Eddie Murphy Raw is a 1987 American stand-up comedy film starring Eddie Murphy and directed by Robert Townsend. It was Murphy's second feature stand-up comedy film, following Eddie Murphy Delirious. However, unlike Delirious, Raw received a wide theatrical release. The 90-minute show was filmed at the Felt Forum, a venue in the Madison Square Garden complex in New York City. The film was released in the United States on December 18, 1987. As of January 2022, it is the highest-grossing stand-up comedy concert film ever released, making $50.5 million in the United States and Canada.

Plot
The film opens with a pre-taped sketch depicting a scene from Murphy's childhood. At a family Thanksgiving in November 1968, the children take turns showing their talents to the assembled relatives (including one played by Murphy himself). Young Eddie (Deon Richmond) shocks the family with a rude joke about a monkey and a lion.

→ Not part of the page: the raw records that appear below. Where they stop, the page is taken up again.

-- ==== Sys2Proof/Machine/Ports.lean ====
section
/-! DEFINITION. The block's ports as transactions (R48, R49), and the boot order (R105, R106, R107). -/

namespace Sys2Proof.Machine

/-- The result of a step (R54); `faulted` carries the kind, as R97 lets it. -/
inductive StepResult where
  | continues
  | halted
  | faulted (kind : FaultKind)
deriving DecidableEq, Repr

/-- The host's side of one transaction (R48): `rst`, the load port, `step_req` and the memory observation address. -/
structure PortIn where
  rst : Bool
  loadWe : Bool
  loadAddr : BitVec 16
  loadData : Byte
  stepReq : Bool
  memObsAddr : BitVec 16
deriving DecidableEq, Repr

/-- The block's side of one transaction (R48): `step_result` while `step_done`, `status`, the observation ports after
the transaction, and the bytes the transaction put on the `diag` port. -/
structure PortOut where
  stepResult : Option StepResult
  status : RunStatus
  regObs : List Byte
  memObsData : Byte
  diag : List DiagByte
deriving DecidableEq, Repr

/-- The result that goes with the status a step leaves (R54); asked again after the end it is the same (R49). -/
def resultOf : RunStatus → StepResult
  | .running => .continues
  | .halted => .halted
  | .faulted kind => .faulted kind

/-- What `rst` does: the registers, the run status and the diagnostic stream take their reset values, and memory is not
cleared (R48, R105, R107, D21). -/
def applyRst (s : State) : State := { State.reset with mem := s.mem }

/-- One write through the load port (R48). -/
def loadByte (addr : BitVec 16) (v : Byte) (s : State) : State :=
  { s with mem := Memory.write s.mem addr.toNat v }

/-- One transaction: under `rst` no step runs and the load port is honoured; otherwise a step runs if it is requested
(R48, R49; log entry 12). -/
def transact (p : PortIn) (s : State) : Host.Outcome State Fault Refusal :=
  if p.rst then .next (if p.loadWe then loadByte p.loadAddr p.loadData (applyRst s) else applyRst s)
  else if p.stepReq then step s
  else .next s

/-- The outputs of a transaction that took state `s` to state `t` (R48). Register slots are shown in the order of
R11. -/
def portOut (p : PortIn) (s t : State) : PortOut where
  stepResult := if p.stepReq && !p.rst then some (resultOf t.status) else none
  status := t.status
  regObs := Reg.all.map t.readReg
  memObsData := Memory.read t.mem p.memObsAddr.toNat
  diag := if p.rst then [] else t.diag.drop s.diag.length

/-- Transactions one after another. -/
def drive : List PortIn → State → Host.Outcome State Fault Refusal
  | [], s => .next s
  | p :: rest, s =>
    match transact p s with
    | .next t => drive rest t
    | .fault r => .fault r
    | .refused r => .refused r

/-- `rst` asserted and nothing else. -/
def rstInput : PortIn := ⟨true, false, 0, 0, false, 0⟩

/-- A write of one byte through the load port, under `rst`. -/
def loadInput (addr : Nat) (v : Byte) : PortIn := ⟨true, true, BitVec.ofNat 16 addr, v, false, 0⟩

/-- A step request. -/
def stepInput : PortIn := ⟨false, false, 0, 0, true, 0⟩

/-- The host's inputs before the first step (R107 steps 1 and 2): `rst`, then all 65536 bytes, the image first and then
zeros. -/
def bootInputs (image : List Byte) : List PortIn :=
  rstInput :: (List.range memSize).map fun k => loadInput k (image.getD k 0)

/-- A launch: the boot order, from whatever state the block was in. An image longer than memory is refused
(R106, 93 U6; log entry 14). -/
def boot (image : List Byte) (s : State) : Host.Outcome State Fault Refusal :=
  if image.length ≤ memSize then drive (bootInputs image) s else .refused (.imageTooLarge image.length)

end Sys2Proof.Machine
end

After emerging on stage for the live show, Murphy begins by discussing the angry reactions of celebrities parodied in his previous stand-up show, Delirious, specifically Mr. T and Michael Jackson, as well as homosexual viewers offended by his jokes about "faggots." Murphy then narrates a phone call he received from Bill Cosby chastising him for using profanity on stage. Angered by Cosby's assumption that his entire act was nothing but "filth flarn filth," Murphy calls Richard Pryor for advice. Pryor declares that his only concerns should be making audiences laugh and getting paid, and recommends that he tell Cosby to "Have a Coke and a smile and shut the fuck up." Murphy elaborates on his admiration for the "raw" comedy of Pryor, running through a routine from his own teenage years about defecation, in Pryor's voice. He then goes on to talk about how people who don't speak English only pick up the curse words in his act, and shout them at him on the street.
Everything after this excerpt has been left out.